The problem
Reproduce all entries word for word.

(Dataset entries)
Segment Open

-- ==== Sys2Proof/Laws/Accounts.lean ====
section
/-! SUPPORT. The semaphores' accounts of a list of parts: every operation's parts take first and give
back as much. -/

namespace Sys2Proof.Machine

variable {s : State} {x : Sem}

@[simp] theorem owed_nil (x : Sem) : owed x [] = 0 := rfl

@[simp] theorem owed_cons (x : Sem) (m : Micro) (l : List Micro) :
    owed x (m :: l) = m.owes x + owed x l := by simp [owed]

@[simp] theorem owed_append (x : Sem) (k l : List Micro) :
    owed x (k ++ l) = owed x k + owed x l := by simp [owed]

theorem owed_zero {l : List Micro} (h : ∀ m ∈ l, m.owes x = 0) : owed x l = 0 := by
  induction l with
  | nil => rfl
  | cons m l ih => simp at h; simp [h.1, ih h.2]

theorem settled_nonneg {l : List Micro} (h : settled x l) : 0 ≤ owed x l := by
  cases l with
  | nil => simp
  | cons m l => exact h.1

theorem settled_tail {m : Micro} {l : List Micro} (h : settled x (m :: l)) : settled x l := h.2

theorem settled_append {k l : List Micro} (hk : settled x k) (hl : settled x l) :
    settled x (k ++ l) := by
  induction k with
  | nil => exact hl
  | cons m k ih =>
    have h1 := hk.1
    have h2 := settled_nonneg hl
    rw [List.cons_append]
    refine ⟨?_, ih hk.2⟩
    simp only [owed_cons, owed_append] at *
    omega

/-- A list of parts takes from each semaphore's account and gives back the same, taking first; it holds no
part of START_UP. -/
def balanced (l : List Micro) : Prop :=
  (∀ x, owed x l = 0 ∧ settled x l) ∧ ∀ m ∈ l, m.starts = false

/-- A list of parts that owes what the part `m` did and holds no part of START_UP nor, unless `m` puts the
next byte of a frame, the storing of a byte: what `m` may leave. -/
def replaces (m : Micro) (l : List Micro) : Prop :=
  (∀ x, owed x l = m.owes x ∧ settled x l) ∧ (∀ y ∈ l, y.starts = false)
    ∧ (m ≠ .emitB → ∀ p b, .pipeStore p b ∉ l)

theorem balanced_append {k l : List Micro} (hk : balanced k) (hl : balanced l) :
    balanced (k ++ l) :=
  ⟨fun x => ⟨by rw [owed_append, (hk.1 x).1, (hl.1 x).1]; rfl,
    settled_append (hk.1 x).2 (hl.1 x).2⟩,
   fun m hm => (List.mem_append.mp hm).elim (hk.2 m) (hl.2 m)⟩

/-- A part that no account counts and that is none of START_UP's. -/
def Micro.free (m : Micro) : Prop := (∀ x, m.owes x = 0) ∧ m.starts = false

theorem balanced_free {l : List Micro} (h : ∀ m ∈ l, m.free) : balanced l := by
  refine ⟨fun x => ?_, fun m hm => (h m hm).2⟩
  induction l with
  | nil => exact ⟨rfl, trivial⟩
  | cons m l ih =>
    simp at h
    obtain ⟨h1, h2⟩ := ih h.2
    have := h.1.1 x
    refine ⟨by simp [this, h1], by simp [this, h1], h2⟩

theorem free_of {m : Micro} (h1 : ∀ x, m.gives x = 0) (h2 : ∀ p, m.grows p = 0) (h3 : m.sends = 0)
    (h4 : m.starts = false) : m.free :=
  ⟨fun x => by cases x <;> simp [Micro.owes, h1, h2, h3], h4⟩

theorem putBParts_balanced (p : PipeId) (b : Byte) (s : State) : balanced (putBParts p b s) := by
  unfold putBParts
  split
  all_goals
    refine ⟨fun x => ?_, by simp [Micro.starts]⟩
    cases p <;> rcases x with (_ | _) | (_ | _) | (_ | _) | _ <;>
      simp [settled, Micro.owes, Micro.gives, Micro.grows, Micro.sends]

theorem getBParts_balanced (p : PipeId) {m : Micro} (s : State)
    (hm : m = .pipeTake p ∨ (m = .codecTake ∧ p = .rxf)) : balanced (getBParts p m s) := by
  unfold getBParts
  rcases hm with rfl | ⟨rfl, rfl⟩ <;> split
  all_goals
    refine ⟨fun x => ?_, by simp [Micro.starts]⟩
    try cases p
  all_goals
    rcases x with (_ | _) | (_ | _) | (_ | _) | _ <;>
      simp [settled, Micro.owes, Micro.gives, Micro.grows, Micro.sends]

theorem frStepParts_balanced (s : State) : balanced (frStepParts s) :=
  getBParts_balanced .rxf s (.inr ⟨rfl, rfl⟩)

theorem emission_balanced (f : Frame) (s : State) : balanced (emission f s) := by
  unfold emission
  split
  all_goals
    refine ⟨fun x => ?_, by simp [Micro.starts]⟩
    rcases x with (_ | _) | (_ | _) | (_ | _) | _ <;>
      simp [settled, Micro.owes, Micro.gives, Micro.grows, Micro.sends]

theorem frGetParts_balanced (s : State) : balanced (frGetParts s) := by
  unfold frGetParts
  split
  · refine balanced_append (frStepParts_balanced s) (balanced_free ?_)
    intro m hm; simp at hm; subst hm
    exact free_of (fun _ => rfl) (fun _ => rfl) rfl rfl
  · refine balanced_free ?_
    intro m hm; simp at hm; subst hm
    exact free_of (fun _ => rfl) (fun _ => rfl) rfl rfl

theorem semWaitParts_balanced : balanced [.semWait .txlock, .hold] := by
  refine ⟨fun x => ?_, by simp [Micro.starts]⟩
  rcases x with (_ | _) | (_ | _) | (_ | _) | _ <;>
    simp [settled, Micro.owes, Micro.gives, Micro.grows, Micro.sends]

theorem balanced_one {m : Micro} (h : m.free) : balanced [m] :=
  balanced_free (fun y hy => by simp at hy; exact hy ▸ h)

end Sys2Proof.Machine
end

Segment Closed

Exercise output
-- ==== Sys2Proof/Laws/Accounts.lean ====
section
/-! SUPPORT. The semaphores' accounts of a list of parts: every operation's parts take first and give
back as much. -/

namespace Sys2Proof.Machine

variable {s : State} {x : Sem}

@[simp] theorem owed_nil (x : Sem) : owed x [] = 0 := rfl

@[simp] theorem owed_cons (x : Sem) (m : Micro) (l : List Micro) :
    owed x (m :: l) = m.owes x + owed x l := by simp [owed]

@[simp] theorem owed_append (x : Sem) (k l : List Micro) :
    owed x (k ++ l) = owed x k + owed x l := by simp [owed]

theorem owed_zero {l : List Micro} (h : ∀ m ∈ l, m.owes x = 0) : owed x l = 0 := by
  induction l with
  | nil => rfl
  | cons m l ih => simp at h; simp [h.1, ih h.2]

theorem settled_nonneg {l : List Micro} (h : settled x l) : 0 ≤ owed x l := by
  cases l with
  | nil => simp
  | cons m l => exact h.1

theorem settled_tail {m : Micro} {l : List Micro} (h : settled x (m :: l)) : settled x l := h.2

theorem settled_append {k l : List Micro} (hk : settled x k) (hl : settled x l) :
    settled x (k ++ l) := by
  induction k with
  | nil => exact hl
  | cons m k ih =>
    have h1 := hk.1
    have h2 := settled_nonneg hl
    rw [List.cons_append]
    refine ⟨?_, ih hk.2⟩
    simp only [owed_cons, owed_append] at *
    omega

/-- A list of parts takes from each semaphore's account and gives back the same, taking first; it holds no
part of START_UP. -/
def balanced (l : List Micro) : Prop :=
  (∀ x, owed x l = 0 ∧ settled x l) ∧ ∀ m ∈ l, m.starts = false

/-- A list of parts that owes what the part `m` did and holds no part of START_UP nor, unless `m` puts the
next byte of a frame, the storing of a byte: what `m` may leave. -/
def replaces (m : Micro) (l : List Micro) : Prop :=
  (∀ x, owed x l = m.owes x ∧ settled x l) ∧ (∀ y ∈ l, y.starts = false)
    ∧ (m ≠ .emitB → ∀ p b, .pipeStore p b ∉ l)

theorem balanced_append {k l : List Micro} (hk : balanced k) (hl : balanced l) :
    balanced (k ++ l) :=
  ⟨fun x => ⟨by rw [owed_append, (hk.1 x).1, (hl.1 x).1]; rfl,
    settled_append (hk.1 x).2 (hl.1 x).2⟩,
   fun m hm => (List.mem_append.mp hm).elim (hk.2 m) (hl.2 m)⟩

/-- A part that no account counts and that is none of START_UP's. -/
def Micro.free (m : Micro) : Prop := (∀ x, m.owes x = 0) ∧ m.starts = false

theorem balanced_free {l : List Micro} (h : ∀ m ∈ l, m.free) : balanced l := by
  refine ⟨fun x => ?_, fun m hm => (h m hm).2⟩
  induction l with
  | nil => exact ⟨rfl, trivial⟩
  | cons m l ih =>
    simp at h
    obtain ⟨h1, h2⟩ := ih h.2
    have := h.1.1 x
    refine ⟨by simp [this, h1], by simp [this, h1], h2⟩

theorem free_of {m : Micro} (h1 : ∀ x, m.gives x = 0) (h2 : ∀ p, m.grows p = 0) (h3 : m.sends = 0)
    (h4 : m.starts = false) : m.free :=
  ⟨fun x => by cases x <;> simp [Micro.owes, h1, h2, h3], h4⟩

theorem putBParts_balanced (p : PipeId) (b : Byte) (s : State) : balanced (putBParts p b s) := by
  unfold putBParts
  split
  all_goals
    refine ⟨fun x => ?_, by simp [Micro.starts]⟩
    cases p <;> rcases x with (_ | _) | (_ | _) | (_ | _) | _ <;>
      simp [settled, Micro.owes, Micro.gives, Micro.grows, Micro.sends]

theorem getBParts_balanced (p : PipeId) {m : Micro} (s : State)
    (hm : m = .pipeTake p ∨ (m = .codecTake ∧ p = .rxf)) : balanced (getBParts p m s) := by
  unfold getBParts
  rcases hm with rfl | ⟨rfl, rfl⟩ <;> split
  all_goals
    refine ⟨fun x => ?_, by simp [Micro.starts]⟩
    try cases p
  all_goals
    rcases x with (_ | _) | (_ | _) | (_ | _) | _ <;>
      simp [settled, Micro.owes, Micro.gives, Micro.grows, Micro.sends]

theorem frStepParts_balanced (s : State) : balanced (frStepParts s) :=
  getBParts_balanced .rxf s (.inr ⟨rfl, rfl⟩)

theorem emission_balanced (f : Frame) (s : State) : balanced (emission f s) := by
  unfold emission
  split
  all_goals
    refine ⟨fun x => ?_, by simp [Micro.starts]⟩
    rcases x with (_ | _) | (_ | _) | (_ | _) | _ <;>
      simp [settled, Micro.owes, Micro.gives, Micro.grows, Micro.sends]

theorem frGetParts_balanced (s : State) : balanced (frGetParts s) := by
  unfold frGetParts
  split
  · refine balanced_append (frStepParts_balanced s) (balanced_free ?_)
    intro m hm; simp at hm; subst hm
    exact free_of (fun _ => rfl) (fun _ => rfl) rfl rfl
  · refine balanced_free ?_
    intro m hm; simp at hm; subst hm
    exact free_of (fun _ => rfl) (fun _ => rfl) rfl rfl

theorem semWaitParts_balanced : balanced [.semWait .txlock, .hold] := by
  refine ⟨fun x => ?_, by simp [Micro.starts]⟩
  rcases x with (_ | _) | (_ | _) | (_ | _) | _ <;>
    simp [settled, Micro.owes, Micro.gives, Micro.grows, Micro.sends]

theorem balanced_one {m : Micro} (h : m.free) : balanced [m] :=
  balanced_free (fun y hy => by simp at hy; exact hy ▸ h)

end Sys2Proof.Machine
end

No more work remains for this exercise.